| Required action |
Please filter the entries for the word "State" and copy every line that has it.
################
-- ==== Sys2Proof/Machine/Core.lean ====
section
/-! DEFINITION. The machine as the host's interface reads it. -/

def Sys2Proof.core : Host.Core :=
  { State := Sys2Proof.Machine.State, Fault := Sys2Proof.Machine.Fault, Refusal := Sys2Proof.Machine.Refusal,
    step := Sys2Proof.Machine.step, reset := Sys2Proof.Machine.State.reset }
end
################
| Answer for this exercise |
  { State := Sys2Proof.Machine.State, Fault := Sys2Proof.Machine.Fault, Refusal := Sys2Proof.Machine.Refusal,
    step := Sys2Proof.Machine.step, reset := Sys2Proof.Machine.State.reset }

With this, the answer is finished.